theorem Unstarted.resetBlocks {s : State} (h : Unstarted s) : Unstarted (resetBlocks s) := by
  have blocks := h.resetLines.resetLinks.resetTaps
  unfold Machine.resetBlocks
  exact Unstarted.settle (blocks.same)

theorem StartLawful.partReset {s : State} (h : StartLawful s) : StartLawful (partReset s) :=
  h.next (by simp [Machine.partReset, Machine.resetBlocks]) fun u => by
    unfold Machine.partReset
    exact u.resetBlocks.same

/-! ### The commands that do more than read or stage -/

theorem StartLawful.ownAllocLine {s : State} (h : StartLawful s) (args : List Byte) :
    StartLawful (ownAllocLine args s).2 := by
  have allocated : ∀ l writer n, StartLawful (allocate l writer n s).2 := by
    intro l writer n
    unfold allocate
    split
    · exact h.takePages l writer n
    · split
      · unfold refuse
        dsimp only
        split
        · exact h
        · exact h.same
      · exact h.same
  unfold Machine.ownAllocLine
  dsimp only
  split
  · exact h
  · split
    · exact h
    · exact allocated _ _ _

theorem StartLawful.freeLine {s : State} (h : StartLawful s) (l : LineNo) : StartLawful (freeLine l s) := by
  refine h.next (by simp) fun u => ?_
  have freed : Unstarted (s.setLine l (s.line l).freed) := u.setLine l rfl
  unfold Machine.freeLine
  exact Unstarted.settle (freed.same (fills := by simp [u.fills]))

theorem StartLawful.ownFreeLine {s : State} (h : StartLawful s) (args : List Byte) :
    StartLawful (ownFreeLine args s).2 := by
  unfold Machine.ownFreeLine
  dsimp only
  split
  · exact h
  · split
    · exact h
    · split
      · exact h
      · exact h.freeLine _

theorem StartLawful.ownSetWriter {s : State} (h : StartLawful s) (args : List Byte) :
    StartLawful (ownSetWriter args s).2 := by
  unfold Machine.ownSetWriter
  dsimp only
  split
  · exact h
  · split
    · exact h
    · exact h.next rfl fun u => u.setLine _ (u.heads _)

theorem StartLawful.ownSetLink {s : State} (h : StartLawful s) (args : List Byte) :
    StartLawful (ownSetLink args s).2 := by
  unfold Machine.ownSetLink
  dsimp only
  split
  · exact h
  · split
    · unfold okBytes
      dsimp only
      split
      · exact h
      · exact h.linkOff _
    · unfold okBytes
      dsimp only
      split
      · exact h.setLink _ rfl
      · exact h

theorem StartLawful.ownReadCounters {s : State} (h : StartLawful s) (args : List Byte) :
    StartLawful (ownReadCounters args s).2 := by
  unfold Machine.ownReadCounters
  dsimp only
  split
  · exact h
  · exact h.setLink _ rfl

theorem StartLawful.ownSetPeriod {s : State} (h : StartLawful s) (args : List Byte) :
    StartLawful (ownSetPeriod args s).2 := by
  unfold Machine.ownSetPeriod
  split
  · exact h
  · split
    · exact h
    · exact h.withTimer rfl rfl

/-! ### The commands that only read or stage -/

/-- The fields that the law reads. -/
def startView (s : State) :
    (Timer × PeriodCount × List QueuedFrame × List Fill) × TapProc × Vector Link 4 × Vector Line 128 :=
  ((s.timer, s.oldestOpen, s.commits, s.fills), s.proc, s.links, s.lines)

/-- The law looks at its fields alone. -/
theorem StartLawful.of_view {s t : State} (h : StartLawful s) (e : startView t = startView s) : StartLawful t := by
  simp only [startView, Prod.mk.injEq] at e
  obtain ⟨⟨timer, oldestOpen, commits, fills⟩, proc, links, lines⟩ := e
  exact h.same timer oldestOpen commits fills proc links lines

/-- A command whose owner leaves those fields keeps the law. -/
theorem StartLawful.command {s : State} (h : StartLawful s) {code : Byte} {owner : List Byte → State → Reply × State}
    (keeps : ∀ args s, startView (owner args s).2 = startView s) (record : CommandRecord) :
    StartLawful (writeCommand code owner record s) :=
  h.of_view (writeCommand_keeps startView (fun _ _ _ => rfl) keeps record s)

/-- A command whose owner keeps the law keeps it. -/
theorem StartLawful.commandOf {s : State} (h : StartLawful s) {code : Byte} {owner : List Byte → State → Reply × State}
    (keeps : ∀ args s, StartLawful s → StartLawful (owner args s).2) (record : CommandRecord) :
    StartLawful (writeCommand code owner record s) :=
  writeCommand_preserves (fun _ _ _ hs => hs.same) keeps record h

theorem ownReadLine_view (args : List Byte) (s : State) : startView (ownReadLine args s).2 = startView s := by
  unfold ownReadLine; split <;> rfl

theorem ownReadPool_view (args : List Byte) (s : State) : startView (ownReadPool args s).2 = startView s := by
  unfold ownReadPool; split <;> rfl

theorem ownReadLink_view (args : List Byte) (s : State) : startView (ownReadLink args s).2 = startView s := by
  unfold ownReadLink; split <;> rfl

theorem ownReadTap_view (args : List Byte) (s : State) : startView (ownReadTap args s).2 = startView s := by
  unfold ownReadTap; split <;> rfl

theorem ownReadOsc_view (args : List Byte) (s : State) : startView (ownReadOsc args s).2 = startView s := by
  unfold ownReadOsc; split <;> rfl

theorem ownSetTap_view (args : List Byte) (s : State) : startView (ownSetTap args s).2 = startView s := by
  unfold ownSetTap judgeSet
  dsimp only
  split
  · rfl
  · split <;> rfl

theorem ownClearTap_view (args : List Byte) (s : State) : startView (ownClearTap args s).2 = startView s := by
  unfold ownClearTap; split <;> rfl

theorem ownSetTempo_view (args : List Byte) (s : State) : startView (ownSetTempo args s).2 = startView s :=
  ownSetTempo_keeps startView (by simp [startView]) args s

theorem ownTapTempo_view (args : List Byte) (s : State) : startView (ownTapTempo args s).2 = startView s :=
  ownTapTempo_keeps startView (fun _ _ _ => rfl) (by simp [startView]) (by simp [startView]) (by simp [startView]) args
    s

theorem ownSetTempoSource_view (args : List Byte) (s : State) :
    startView (ownSetTempoSource args s).2 = startView s := by
  unfold ownSetTempoSource
  split
  · rfl
  · split
    · rfl
    · split <;> rfl

theorem ownSetMeter_view (args : List Byte) (s : State) : startView (ownSetMeter args s).2 = startView s := by
  unfold ownSetMeter
  dsimp only
  split <;> rfl

theorem ownSetOsc_view (args : List Byte) (s : State) : startView (ownSetOsc args s).2 = startView s := by
  unfold ownSetOsc; split <;> rfl

theorem ownPopScene_view (args : List Byte) (s : State) : startView (ownPopScene args s).2 = startView s :=
  ownPopScene_keeps startView (fun _ _ _ => rfl) (by simp [startView]) (fun _ _ => rfl) args s

theorem ownDropScene_view (args : List Byte) (s : State) : startView (ownDropScene args s).2 = startView s := by
  unfold ownDropScene; split <;> rfl

/-! ### The events -/

/-- A real edge in LOCKED leaves periods running: the first makes boundary 0 (R2). -/
theorem edgeLocked_startLawful (reading : Nat) (order : EdgeOrder) (s : State) :
    StartLawful (edgeLocked reading order s) := by
  refine .of_running ?_
  unfold edgeLocked
  rw [countedEdge_running]
  exact Bool.or_not_self _

theorem StartLawful.edgeUnlocked {s : State} (h : StartLawful s) (reading : Nat) :
    StartLawful (edgeUnlocked reading s) := by
  have timed : (Machine.edgeUnlocked reading s).timer.running = s.timer.running ∧
      (Machine.edgeUnlocked reading s).timer.period = s.timer.period := by
    unfold Machine.edgeUnlocked
    rw [(tempoEdge_frame _).1, Timer.measureOffer_eq]
    cases s.timer.runFull reading <;> exact ⟨rfl, rfl⟩
  exact h.next timed.1 fun u => u.same timed.2

theorem StartLawful.edgeFlywheel {s : State} (h : StartLawful s) (reading : Nat) :
    StartLawful (edgeFlywheel reading s) := by
  unfold Machine.edgeFlywheel
  rw [Timer.measureOffer_eq]
  exact h.withTimer rfl rfl

theorem StartLawful.loseClock {s : State} (h : StartLawful s) (reading : Nat) (order : EdgeOrder) :
    StartLawful (loseClock reading order s) := by
  have lost : StartLawful { s with timer := { s.timer with
      wclk := .flywheel, relockRun := [], relockReady := false, lossTimer := none
      flyTimer := some (reading + s.timer.m) } } := h.withTimer rfl rfl
  unfold Machine.loseClock
  exact (lost.countedEdge order).same

theorem StartLawful.relock {s : State} (h : StartLawful s) (reading : Nat) : StartLawful (relock reading s) :=
  h.next rfl fun u => u.same (period := rfl)

theorem StartLawful.turnFlywheel {s : State} (h : StartLawful s) (reading : Nat) (order : EdgeOrder) :
    StartLawful (turnFlywheel reading order s) := by
  have armed : StartLawful { s with timer := { s.timer with flyTimer := some (reading + s.timer.m) } } :=
    h.withTimer rfl rfl
  have counted := armed.countedEdge order
  unfold Machine.turnFlywheel
  dsimp only
  split
  · exact counted.relock reading
  · exact counted

theorem StartLawful.passTakes {s : State} (h : StartLawful s) (o : ReadOutcome) : StartLawful (passTakes o s) :=
  h.next (by simp) fun u => by
    unfold Machine.passTakes
    rw [u.pass]
    exact u

theorem StartLawful.readFault {s : State} (h : StartLawful s) (l : LineNo) (e : Engine) (w : Nat) (o : ReadOutcome) :
    StartLawful (readFault l e w o s) := by
  unfold Machine.readFault
  split
  · split
    · exact h
    · exact h.storeFault _ false
  · exact h
  · exact h

theorem StartLawful.advanceCommit {s : State} (h : StartLawful s) : StartLawful (advanceCommit s) :=
  h.next (by simp) fun u => by
    unfold Machine.advanceCommit
    rw [u.commits]
    exact u

/-- Every command keeps the law of the time before boundary 0. -/
theorem exec_startLawful (c : Instr) {s : State} (h : StartLawful s) : ∃ t, exec c s = .next t ∧ StartLawful t := by
  cases c with
  | resetLine => exact ⟨_, rfl, resetLine_startLawful s⟩
  | realEdge reading order =>
    refine ⟨_, rfl, ?_⟩
    split
    · exact h.edgeUnlocked reading
    · exact edgeLocked_startLawful reading order s
    · exact h.edgeFlywheel reading
  | lossTimerExpiry order =>
    refine ⟨_, rfl, ?_⟩
    split
    · exact h.loseClock _ order
    · exact h
  | flywheelEdge order =>
    refine ⟨_, rfl, ?_⟩
    split
    · exact h.turnFlywheel _ order
    · exact h
  | openMark e =>
    refine ⟨_, rfl, ?_⟩
    split
    · exact h
    · exact h.setLink e (Link.open_tx _ _)
  | inputFrame e =>
    refine ⟨_, rfl, ?_⟩
    split
    · exact h
    · have hunting := h.setLink e (x := { s.link e with receiver := .hunt }) rfl
      split
      · exact hunting.judgeFrame e _ _ _
      · exact h
      · exact h
  | receiveTimeout e =>
    refine ⟨_, rfl, ?_⟩
    split
    · exact h.setLink e (Link.timeOut_tx _)
    · exact h
  | closeMarkLeavesLane e =>
    refine ⟨_, rfl, ?_⟩
    split
    · exact h
    · next f rest held =>
      split
      · exact h.next rfl fun u => by
          rw [u.frames e] at held
          cases held
      · exact h
  | commitWriteComplete =>
    refine ⟨_, rfl, ?_⟩
    split
    · next w v live _ =>
      have written : StartLawful (endAccess false (storeWrite w v s)) := h.same
      refine StartLawful.settle ?_
      split
      · exact written.advanceCommit
      · exact written
    · exact h
  | fillWriteComplete =>
    refine ⟨_, rfl, ?_⟩
    split
    · next w live _ =>
      have written : StartLawful (endAccess false (storeWrite w 0 s)) := h.same
      refine StartLawful.settle ?_
      split
      · exact written.next rfl fun u => by
          have unowed : s.fills = [] := u.fills
          exact u.same (fills := by simp [unowed])
      · exact written
    · exact h
  | passStart =>
    refine ⟨_, rfl, ?_⟩
    split
    · next e ready =>
      exact h.next (by simp) fun u => by
        simp [passReady, u.pass, u.queue] at ready
    · exact h
  | passReadComplete upset =>
    refine ⟨_, rfl, ?_⟩
    split
    · next l e w live _ =>
      have read : StartLawful (endAccess false (storeRead w upset s)) := h.same
      have judged := read.readFault l e w (readOutcome w upset s)
      refine StartLawful.settle ?_
      split
      · exact judged.passTakes _
      · exact judged
    · exact h
  | refreshTimerExpiry =>
    refine ⟨_, rfl, ?_⟩
    split
    · exact h
    · split
      · exact StartLawful.settle h.same
      · exact (h.storeFault _ false).settle
  | refreshAccessComplete =>
    refine ⟨_, rfl, ?_⟩
    split
    · exact StartLawful.settle h.same
    · exact h
  | scrubClearWriteComplete =>
    refine ⟨_, rfl, ?_⟩
    split
    · exact StartLawful.settle h.same
    · exact h
  | scrubVerifyReadComplete upset =>
    refine ⟨_, rfl, ?_⟩
    split
    · exact h.completeVerify _ upset
    · exact h
  | allocComplete upset =>
    refine ⟨_, rfl, ?_⟩
    split
    · split
      · exact h.completeVerify _ upset
      · exact h
    · exact h
  | allocNoSpace upset =>
    refine ⟨_, rfl, ?_⟩
    split
    · split
      · exact h.completeVerify _ upset
      · exact h
    · exact h
  | tempoPulse => exact ⟨_, rfl, h.same⟩
  | pulseLossTimerExpiry =>
    refine ⟨_, rfl, ?_⟩
    split
    · exact h
    · split
      · exact h.same
      · exact h
  | readResult clocked =>
    refine ⟨_, rfl, ?_⟩
    split <;> exact h.same
  | readStatus clocked =>
    refine ⟨_, rfl, ?_⟩
    split <;> exact h.same
  | commandCollision code record =>
    refine ⟨_, rfl, ?_⟩
    split
    · split
      · exact h.same
      · exact h
    · exact h
  | badCommand code transaction =>
    refine ⟨_, rfl, ?_⟩
    split
    · split
      · unfold refuseUnknown
        split
        · exact h.same
        · split <;> exact h.same
      · exact h.same
    · exact h
  | setPeriod record => exact ⟨_, rfl, h.commandOf (fun args _ hs => hs.ownSetPeriod args) record⟩
  | readClock record => exact ⟨_, rfl, h.command (fun _ _ => rfl) record⟩
  | allocLine record => exact ⟨_, rfl, h.commandOf (fun args _ hs => hs.ownAllocLine args) record⟩
  | freeLine record => exact ⟨_, rfl, h.commandOf (fun args _ hs => hs.ownFreeLine args) record⟩
  | setWriter record => exact ⟨_, rfl, h.commandOf (fun args _ hs => hs.ownSetWriter args) record⟩
  | readLine record => exact ⟨_, rfl, h.command ownReadLine_view record⟩
  | readPool record => exact ⟨_, rfl, h.command ownReadPool_view record⟩
  | setLink record => exact ⟨_, rfl, h.commandOf (fun args _ hs => hs.ownSetLink args) record⟩
  | readLink record => exact ⟨_, rfl, h.command ownReadLink_view record⟩
  | readCounters record => exact ⟨_, rfl, h.commandOf (fun args _ hs => hs.ownReadCounters args) record⟩
  | setTap record => exact ⟨_, rfl, h.command ownSetTap_view record⟩
  | clearTap record => exact ⟨_, rfl, h.command ownClearTap_view record⟩
  | readTap record => exact ⟨_, rfl, h.command ownReadTap_view record⟩
  | saveTap record => exact ⟨_, rfl, h.command ownReadTap_view record⟩
  | setTempo record => exact ⟨_, rfl, h.command ownSetTempo_view record⟩
  | tapTempo record => exact ⟨_, rfl, h.command ownTapTempo_view record⟩
  | setTempoSource record => exact ⟨_, rfl, h.command ownSetTempoSource_view record⟩
  | setMeter record => exact ⟨_, rfl, h.command ownSetMeter_view record⟩
  | resync record => exact ⟨_, rfl, h.command (fun _ _ => rfl) record⟩
  | readTempo record => exact ⟨_, rfl, h.command (fun _ _ => rfl) record⟩
  | setOsc record => exact ⟨_, rfl, h.command ownSetOsc_view record⟩
  | readOsc record => exact ⟨_, rfl, h.command ownReadOsc_view record⟩
  | pushScene record => exact ⟨_, rfl, h.command (fun _ _ => rfl) record⟩
  | popScene record => exact ⟨_, rfl, h.command ownPopScene_view record⟩
  | dropScene record => exact ⟨_, rfl, h.command ownDropScene_view record⟩
  | readScenes record => exact ⟨_, rfl, h.command (fun _ _ => rfl) record⟩
  | ackNotice record => exact ⟨_, rfl, h.command (fun _ _ => rfl) record⟩
  | setMask record => exact ⟨_, rfl, h.command (fun _ _ => rfl) record⟩
  | readFault record => exact ⟨_, rfl, h.command (fun _ _ => rfl) record⟩
  | clearFault record => exact ⟨_, rfl, h.command (fun _ _ => rfl) record⟩
  | partReset record =>
    refine ⟨_, rfl, ?_⟩
    split
    · exact h.same
    · have zeros : ∀ n, StartLawful (zerosOut n s) := fun _ => h.same
      split
      · exact (zeros _).partReset
      · split <;> exact h.same
  | dataByte e x =>
    refine ⟨_, rfl, ?_⟩
    split
    · exact h
    · exact h.setLink e rfl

===

▶ [Activity] Only the lines from the line with "fun _ => h.same" to the final line of the entries are to be returned, each exactly as written, both ends included.

▶ [Response to the task]
    · have zeros : ∀ n, StartLawful (zerosOut n s) := fun _ => h.same
      split
      · exact (zeros _).partReset
      · split <;> exact h.same
  | dataByte e x =>
    refine ⟨_, rfl, ?_⟩
    split
    · exact h
    · exact h.setLink e rfl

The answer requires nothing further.